Our First Two Goats in Our Backyard
We had no idea what we were doing at first. So if we can start a successful farm from a small backyard operation, you can easily do it too. These are the first two goats we ever purchased. We found them on Craigslist and picked them up as we were driving back home from a vacation road trip. You can see our old backyard in the background where we kept them, until we moved to our current farm. Our dog, Turner, here is making sure the new goats pass inspection. You can successfully raise goats in your own small backyard by following these 5 easy steps.
Starting a small backyard goat farm can have a lot of benefits.

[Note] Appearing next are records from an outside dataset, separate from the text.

-- ==== Sys2Proof/Machine/VideoDecode.lean ====
section
/-!
DEFINITION. Machine/VideoDecode.lean: video decode (chapter 9): the streams it supports, the start of a picture with the
discards, rejections and skips that come before it, the decoded picture buffer and its output, parsing with its stops and
resumptions, completion with concealment, substituted references, recovery points and taints.
-/

namespace Sys2Proof.Machine

/-! ## Engines (R247, R249) -/

/-- The lowest-numbered idle entropy engine, and pixel engine. -/
def idleEnt (s : State) : Option Nat :=
  (List.range (Config.entropyEngines s.part)).find? (fun e => !flag s R.VDC_STATUS e)
def idlePix (s : State) : Option Nat :=
  (List.range (Config.pixelEngines s.part)).find? (fun e => !flag s R.VDC_STATUS (4 + e))

/-- Is a COMPRESSED channel RUNNING with an access unit ready and none in decode (R249). DEDUCED: log entries 62, 63. -/
def pictureReady (s : State) (c : Nat) : Bool :=
  let x := chanAt s c
  decide (unitState s 0 c = 2) && decide (srcKind s c = 0) && x.pic.isNone && !x.aus.isEmpty

/-- Arrival time of the access unit a channel decodes next. -/
def readyAt (s : State) (c : Nat) : Nat := ((chanAt s c).aus.head?.map Au.arrival).getD 0

/-- Is another ready picture that has a FREE slot ahead of a channel's: an earlier arrival time, or an equal one on a
lower channel (R249). -/
def overtaken (s : State) (c : Nat) : Bool :=
  (List.range 96).any (fun d =>
    decide (d ≠ c) && pictureReady s d && (chanAt s d).started && (freeSlot s d).isSome
      && decide (readyAt s d < readyAt s c ∨ (readyAt s d = readyAt s c ∧ d < c)))

/-! ## Accepted streams (R244, R245) -/

/-- The profiles of a standard: indication accepted, 10-bit samples, 4:0:0 (R244). -/
def profileRows (codec : Nat) : List (Nat × Bool × Bool) :=
  if codec = 1 then [(1, false, false), (2, true, false)] else [(66, false, true), (77, false, false), (100, false, true)]

/-- Does a stream name a profile: by its indication, in H.265 by its compatibility flag too (R244). -/
def namesProfile (codec : Nat) (o : PictureStart) (p : Nat) : Bool :=
  decide (o.profile.toNat = p) || (decide (codec = 1 ∧ p = 1) && o.compat1) || (decide (codec = 1 ∧ p = 2) && o.compat2)

/-- The first profile of the table that a stream names and whose bit depth and chroma format it keeps (R244). -/
def streamProfile (codec : Nat) (o : PictureStart) : Option Nat :=
  ((profileRows codec).find? (fun r => namesProfile codec o r.1 && (!o.tenBit || r.2.1)
    && (decide (o.chroma.val = 1) || (decide (o.chroma.val = 0) && r.2.2)))).map (fun r => r.1)

/-- Is a level at most 5.1, and does a stream use no tool of the second table (R244). -/
def levelSupported (codec level : Nat) : Bool := decide (level ≤ if codec = 1 then 153 else 51)
def toolsSupported (codec : Nat) (o : PictureStart) : Bool :=
  if codec = 1 then decide (o.dpbMinus1 ≤ 15) else !o.interlaced && !o.sliceGroups && !o.redundant

/-- Does the decoder support the parameter sets of an access unit (R245). -/
def streamSupported (codec : Nat) (o : PictureStart) : Bool :=
  (streamProfile codec o).isSome && levelSupported codec o.level.toNat && toolsSupported codec o

/-! ## Access units that start no picture -/

/-- The access unit at the head of a channel's bitstream is done with. -/
def auDone (c : Nat) (s : State) : State :=
  let x := chanAt s c
  setChan c { x with aus := x.aus.drop 1, atStart := false, starved := false } s

/-- The next stream sequence number, which an access unit takes (R253). -/
def nextSeq (s : State) (c : Nat) : Nat := rd s (R.VDC_S_NEXT_SEQ c)
def takeSeq (c : Nat) (s : State) : State := addReg s (R.VDC_S_NEXT_SEQ c) 1

/-- Past the start state: decoding starts at the access unit at the head of the bitstream (R254). -/
def startDecode (c : Nat) (s : State) : State :=
  let x := chanAt s c
  if x.started then s else setChan c { x with started := true, atStart := true } s

/-- A discarded access unit that takes no SEQ (R254). -/
def skipStart (c : Nat) (s : State) : State := auDone c (addReg s (R.VDC_S_SKIPPED_START c) 1)

/-- Is a picture one at which decoding can start: an IRAP or IDR picture, or one with a recovery point SEI (R254). -/
def startPicture (o : PictureStart) : Bool := o.vcl && (o.irap.isSome || o.recovery.isSome)

/-- Does a picture begin a coded video sequence: IDR, BLA, or a CRA picture at which decoding starts, which is
NoRaslOutputFlag = 1 (R254). PRESUMED: log entry 90. -/
def beginsSequence (s : State) (o : PictureStart) : Bool :=
  decide (o.irap = some 0 ∨ o.irap = some 1) || (decide (o.irap = some 2) && (chanAt s o.ch.val).atStart)

/-- The RASL pictures after a picture: to be discarded when it is a BLA or CRA picture with NoRaslOutputFlag = 1 (R254).
PRESUMED: log entry 90. -/
def noteIrap (o : PictureStart) (s : State) : State :=
  if o.irap.isNone then s
  else setChan o.ch.val { chanAt s o.ch.val with skipRasl := decide (o.irap ≠ some 0) && beginsSequence s o } s

/-- An access unit that uses an unsupported parameter set (R245). -/
def decodeUnsupported (o : PictureStart) (s : State) : State :=
  let c := o.ch.val
  let s := if (chanAt s c).started then takeSeq c s else s
  let s := auDone c (addReg s (R.VDC_S_UNSUPPORTED c) 1)
  let s := setChan c { chanAt s c with started := false, skipRasl := false } s
  raiseOnce c { code := 0x74, unit := c, a0 := o.profile.toNat * 256 + o.level.toNat } s

/-- One decode error (R263). -/
def decodeError (c seq : Nat) (e : Nat × Nat) (s : State) : State :=
  let s := addReg s (R.VDC_S_ERRORS c) 1
  let s := wr (wr s (R.VDC_S_LAST_ERROR c) (e.1 * 2 ^ 24 + e.2 % 2 ^ 24)) (R.VDC_S_LAST_ERROR_SEQ c) seq
  raiseOnce c { code := 0x70, unit := c, sub := e.1, a0 := seq, a1 := e.2 } s

/-- An access unit of which no slice can be parsed far enough is discarded (R265). -/
def decodeLost (o : PictureStart) (s : State) : State :=
  let c := o.ch.val
  let s := match o.error with
    | some e => decodeError c (nextSeq s c) (e.1.val, e.2.val) s
    | none => s
  auDone c (takeSeq c (addReg s (R.VDC_S_SKIPPED_ERROR c) 1))

/-- A frame rejected as OVER_DECLARED before its decode starts (R54). -/
def decodeReject (c check : Nat) (s : State) : State :=
  let s := auDone c (takeSeq c (overDeclared c check 0 s))
  setChan c { chanAt s c with overTaint := true } s

/-- Is a profile within the declared one: Constrained Baseline, Main and High each hold the ones before; Main 10 holds
Main. DEDUCED: log entry 63. -/
def profileWithin (declared profile : Nat) : Bool := decide (profile ≤ declared)

/-- The check of R54 that a picture's parameter sets fail: 0 size, 1 format; a 4:0:0 picture is within a declaration.
DEDUCED: log entry 63. -/
def paramCheck (s : State) (o : PictureStart) : Option Nat :=
  let c := o.ch.val
  let profile := (streamProfile (declCodec s c) o).getD 0
  if declW s c < o.codedW.val ∨ declH s c < o.codedH.val then some 0
  else if !profileWithin (fld s (R.SRC_DECL c 2) 15 8) profile
    || decide (fld s (R.SRC_DECL c 2) 23 16 < o.level.toNat) || (o.tenBit && decide (declDepth s c = 8)) then some 1
  else none

/-- A ready picture that finds no FREE slot waits (R262). DEDUCED: log entry 63. -/
def decodeStarved (c : Nat) (s : State) : State :=
  let x := chanAt s c
  if x.starved then s
  else raiseOnce c { code := 0x75, unit := c, a0 := nextSeq s c } (setChan c { x with starved := true } s)

/-- At the end of step 9 of a seal, a picture that was ready when the seal began, in the state `snap`, and finds no FREE slot
is skipped (R262). DEDUCED: log entry 63. -/
def decodeSkip (snap : State) (c : Nat) (s : State) : State :=
  if pictureReady snap c && (chanAt snap c).started && pictureReady s c && (freeSlot s c).isNone then
    auDone c (takeSeq c (addReg (decodeStarved c s) (R.VDC_S_SKIPPED_SLOT c) 1))
  else s

/-! ## The decoded picture buffer (R255, R256, R266 to R269) -/

/-- The later of two origins in decode order (R205, R267). -/
def laterOrigin (a b : Nat) : Nat := if (a + 2 ^ 32 - b) % 2 ^ 32 < 2 ^ 31 then a else b

/-- Does a SEQ precede another in decode order (R205, R268). -/
def seqBefore (a b : Nat) : Bool := decide (2 ^ 31 ≤ (a + 2 ^ 32 - b) % 2 ^ 32)

/-- The slots of a channel that hold reference pictures, and those whose picture waits for its output. -/
def refSlots (s : State) (c : Nat) : List Nat :=
  (List.range 16).filter (fun k => (slotAt s c k).ref && !(slotAt s c k).decoding)
def waitSlots (s : State) (c : Nat) : List Nat :=
  (List.range 16).filter (fun k => (slotAt s c k).wait && !(slotAt s c k).decoding)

Maybe you want goats simply as pets, or as an educational project for your kids. Goats are one of the best animals for this purpose because they are small. They are easy to manage in a regular backyard and very people-friendly. If you spend time with goats when they are young, they grow up learning to follow you around and nuzzle-up against you. They can even be trained to do tricks if you take the time to work with them.
Video Credit: Happy Tails
Maybe, like us, you want to raise pure-bred registered goats so you can show them competitively at goat shows. If you do that, and begin winning awards, your goats can become more valuable. Then they can bring a higher price when you breed them and sell the new kids.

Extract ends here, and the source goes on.